Quantifying and Characterizing Clones of Self-Admitted Technical Debt in Build Systems
Tao Xiao, Zhili Zeng, Dong Wang, Hideaki Hata, Shane McIntosh, Kenichi Matsumoto
TL;DR
This paper investigates the propagation of Self-Admitted Technical Debt (SATD) through build systems by examining 50,608 SATD comments across Autotools, CMake, Maven, and Ant. It combines keyword-based SATD extraction, sentence-embedding similarity, and DBSCAN clustering to identify SATD clones, followed by human validation, and then analyzes authorship and the surrounding statements. The study reveals a high prevalence of SATD clones (62–95%), widespread similarity of surrounding statements (most >0.8), and a notable share of clones introduced by the original SATD authors, alongside a taxonomy of clone locations, reasons, and purposes. The findings highlight the risk of debt propagation in build processes and lay groundwork for automated SATD repayment and awareness in software engineering practice.
Abstract
Self-Admitted Technical Debt (SATD) annotates development decisions that intentionally exchange long-term software artifact quality for short-term goals. Recent work explores the existence of SATD clones (duplicate or near duplicate SATD comments) in source code.
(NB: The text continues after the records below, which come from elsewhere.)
/-! ## Controller.anyData -/

@[simp] theorem Controller.anyData_ac (c : Controller) (n : Nat) : (c.anyData n).ac = freeAc n := rfl
@[simp] theorem Controller.anyData_space (c : Controller) (n : Nat) : (c.anyData n).space = freeSpace n := rfl
@[simp] theorem Controller.anyData_ddram (c : Controller) (n : Nat) : (c.anyData n).ddram = [] := rfl
@[simp] theorem Controller.anyData_cgram (c : Controller) (n : Nat) : (c.anyData n).cgram = [] := rfl
@[simp] theorem Controller.anyData_modes (c : Controller) (n : Nat) : (c.anyData n).modes = c.modes := rfl
@[simp] theorem Controller.anyData_known (c : Controller) (n : Nat) : (c.anyData n).known = c.known := rfl
@[simp] theorem Controller.anyData_recent (c : Controller) (n : Nat) : (c.anyData n).recent = c.recent := rfl
@[simp] theorem Controller.anyData_poweredForInit (c : Controller) (n : Nat) : (c.anyData n).poweredForInit = c.poweredForInit := rfl
@[simp] theorem Controller.anyData_up (c : Controller) (n : Nat) : (c.anyData n).up = c.up := rfl
@[simp] theorem Controller.anyData_sinceEdge (c : Controller) (n : Nat) : (c.anyData n).sinceEdge = c.sinceEdge := rfl
@[simp] theorem Controller.anyData_gap (c : Controller) (n : Nat) : (c.anyData n).gap = c.gap := rfl
@[simp] theorem Controller.anyData_need (c : Controller) (n : Nat) : (c.anyData n).need = c.need := rfl

/-! ## Controller.anyState -/

@[simp] theorem Controller.anyState_ac (c : Controller) (n : Nat) : (c.anyState n).ac = freeAc n := rfl
@[simp] theorem Controller.anyState_space (c : Controller) (n : Nat) : (c.anyState n).space = freeSpace n := rfl
@[simp] theorem Controller.anyState_ddram (c : Controller) (n : Nat) : (c.anyState n).ddram = [] := rfl
@[simp] theorem Controller.anyState_cgram (c : Controller) (n : Nat) : (c.anyState n).cgram = [] := rfl
@[simp] theorem Controller.anyState_modes (c : Controller) (n : Nat) : (c.anyState n).modes = freeModes n := rfl
@[simp] theorem Controller.anyState_known (c : Controller) (n : Nat) : (c.anyState n).known = c.known := rfl
@[simp] theorem Controller.anyState_recent (c : Controller) (n : Nat) : (c.anyState n).recent = c.recent := rfl
@[simp] theorem Controller.anyState_poweredForInit (c : Controller) (n : Nat) : (c.anyState n).poweredForInit = c.poweredForInit := rfl
@[simp] theorem Controller.anyState_up (c : Controller) (n : Nat) : (c.anyState n).up = c.up := rfl
@[simp] theorem Controller.anyState_sinceEdge (c : Controller) (n : Nat) : (c.anyState n).sinceEdge = c.sinceEdge := rfl
@[simp] theorem Controller.anyState_gap (c : Controller) (n : Nat) : (c.anyState n).gap = c.gap := rfl
@[simp] theorem Controller.anyState_need (c : Controller) (n : Nat) : (c.anyState n).need = c.need := rfl

/-! ## Controller.lost -/

@[simp] theorem Controller.lost_ac (c : Controller) (n : Nat) : (c.lost n).ac = freeAc n := rfl
@[simp] theorem Controller.lost_space (c : Controller) (n : Nat) : (c.lost n).space = freeSpace n := rfl
@[simp] theorem Controller.lost_ddram (c : Controller) (n : Nat) : (c.lost n).ddram = [] := rfl
@[simp] theorem Controller.lost_cgram (c : Controller) (n : Nat) : (c.lost n).cgram = [] := rfl
@[simp] theorem Controller.lost_modes (c : Controller) (n : Nat) : (c.lost n).modes = freeModes n := rfl
@[simp] theorem Controller.lost_known (c : Controller) (n : Nat) : (c.lost n).known = false := rfl
@[simp] theorem Controller.lost_recent (c : Controller) (n : Nat) : (c.lost n).recent = [] := rfl
@[simp] theorem Controller.lost_poweredForInit (c : Controller) (n : Nat) : (c.lost n).poweredForInit = false := rfl
@[simp] theorem Controller.lost_up (c : Controller) (n : Nat) : (c.lost n).up = c.up := rfl
@[simp] theorem Controller.lost_sinceEdge (c : Controller) (n : Nat) : (c.lost n).sinceEdge = c.sinceEdge := rfl
@[simp] theorem Controller.lost_gap (c : Controller) (n : Nat) : (c.lost n).gap = c.gap := rfl
@[simp] theorem Controller.lost_need (c : Controller) (n : Nat) : (c.lost n).need = c.need := rfl

/-! ## Controller.beginInit

What the acceptance of INIT leaves of each field (70_reset_and_hazards.md R179). -/

@[simp] theorem Controller.beginInit_ac (c : Controller) : c.beginInit.ac = c.ac := rfl
@[simp] theorem Controller.beginInit_space (c : Controller) : c.beginInit.space = c.space := rfl
@[simp] theorem Controller.beginInit_ddram (c : Controller) : c.beginInit.ddram = c.ddram := rfl
@[simp] theorem Controller.beginInit_cgram (c : Controller) : c.beginInit.cgram = c.cgram := rfl
@[simp] theorem Controller.beginInit_modes (c : Controller) : c.beginInit.modes = c.modes := rfl
@[simp] theorem Controller.beginInit_known (c : Controller) : c.beginInit.known = c.known := rfl
@[simp] theorem Controller.beginInit_recent (c : Controller) : c.beginInit.recent = c.recent := rfl
@[simp] theorem Controller.beginInit_up (c : Controller) : c.beginInit.up = c.up := rfl
@[simp] theorem Controller.beginInit_sinceEdge (c : Controller) : c.beginInit.sinceEdge = c.sinceEdge := rfl
@[simp] theorem Controller.beginInit_gap (c : Controller) : c.beginInit.gap = c.gap := rfl
@[simp] theorem Controller.beginInit_need (c : Controller) : c.beginInit.need = c.need := rfl
@[simp] theorem Controller.beginInit_poweredForInit (c : Controller) : c.beginInit.poweredForInit = decide (0 < c.up) := rfl

/-! ## The controller at the start of a request

INIT notes whether the controller is powered; no other field changes (42_session_init.md R118,
70_reset_and_hazards.md R179). -/

@[simp] theorem State.start_ctrl_ac (s : State) (op : BitVec 4) (ms : List MicroOp) :
    (s.start op ms).ctrl.ac = s.ctrl.ac := by rw [State.start_ctrl]; split <;> rfl
@[simp] theorem State.start_ctrl_space (s : State) (op : BitVec 4) (ms : List MicroOp) :
    (s.start op ms).ctrl.space = s.ctrl.space := by rw [State.start_ctrl]; split <;> rfl
@[simp] theorem State.start_ctrl_ddram (s : State) (op : BitVec 4) (ms : List MicroOp) :
    (s.start op ms).ctrl.ddram = s.ctrl.ddram := by rw [State.start_ctrl]; split <;> rfl
@[simp] theorem State.start_ctrl_cgram (s : State) (op : BitVec 4) (ms : List MicroOp) :
    (s.start op ms).ctrl.cgram = s.ctrl.cgram := by rw [State.start_ctrl]; split <;> rfl
@[simp] theorem State.start_ctrl_modes (s : State) (op : BitVec 4) (ms : List MicroOp) :
    (s.start op ms).ctrl.modes = s.ctrl.modes := by rw [State.start_ctrl]; split <;> rfl
@[simp] theorem State.start_ctrl_known (s : State) (op : BitVec 4) (ms : List MicroOp) :
    (s.start op ms).ctrl.known = s.ctrl.known := by rw [State.start_ctrl]; split <;> rfl
@[simp] theorem State.start_ctrl_recent (s : State) (op : BitVec 4) (ms : List MicroOp) :
    (s.start op ms).ctrl.recent = s.ctrl.recent := by rw [State.start_ctrl]; split <;> rfl
@[simp] theorem State.start_ctrl_up (s : State) (op : BitVec 4) (ms : List MicroOp) :
    (s.start op ms).ctrl.up = s.ctrl.up := by rw [State.start_ctrl]; split <;> rfl
@[simp] theorem State.start_ctrl_sinceEdge (s : State) (op : BitVec 4) (ms : List MicroOp) :
    (s.start op ms).ctrl.sinceEdge = s.ctrl.sinceEdge := by rw [State.start_ctrl]; split <;> rfl
@[simp] theorem State.start_ctrl_gap (s : State) (op : BitVec 4) (ms : List MicroOp) :
    (s.start op ms).ctrl.gap = s.ctrl.gap := by rw [State.start_ctrl]; split <;> rfl
@[simp] theorem State.start_ctrl_need (s : State) (op : BitVec 4) (ms : List MicroOp) :
    (s.start op ms).ctrl.need = s.ctrl.need := by rw [State.start_ctrl]; split <;> rfl
@[simp] theorem State.start_ctrl_poweredForInit (s : State) (op : BitVec 4) (ms : List MicroOp) :
    (s.start op ms).ctrl.poweredForInit = if op = 0x0 then decide (0 < s.ctrl.up) else s.ctrl.poweredForInit := by
  rw [State.start_ctrl]; split <;> rfl

end Sys2Proof.Machine
end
Cloning of SATD in build systems (e.g., CMake and Maven) may propagate suboptimal design choices, threatening qualities of the build system that stakeholders rely upon (e.g., maintainability, reliability, repeatability). Hence, we conduct a large-scale study on 50,608 SATD comments extracted from Autotools, CMake, Maven, and Ant build systems to investigate the prevalence of SATD clones and to characterize their incidences. We observe that: (i) prior work suggests that 41-65% of SATD comments in source code are clones, but in our studied build system context, the rates range from 62% to 95%, suggesting that SATD clones are a more prevalent phenomenon in build systems than in source code; (ii) statements surrounding SATD clones are highly similar, with 76% of occurrences having similarity scores greater than 0.8; (iii) a quarter of SATD clones are introduced by the author of the original SATD statements; and (iv) among the most commonly cloned SATD comments, external factors (e.g., platform and tool configuration) are the most frequent locations, limitations in tools and libraries are the most frequent causes, and developers often copy SATD comments that describe issues to be fixed later. Our work presents the first step toward systematically understanding SATD clones in build systems and opens up avenues for future work, such as distinguishing different SATD clone behavior, as well as designing an automated recommendation system for repaying SATD effectively based on resolved clones.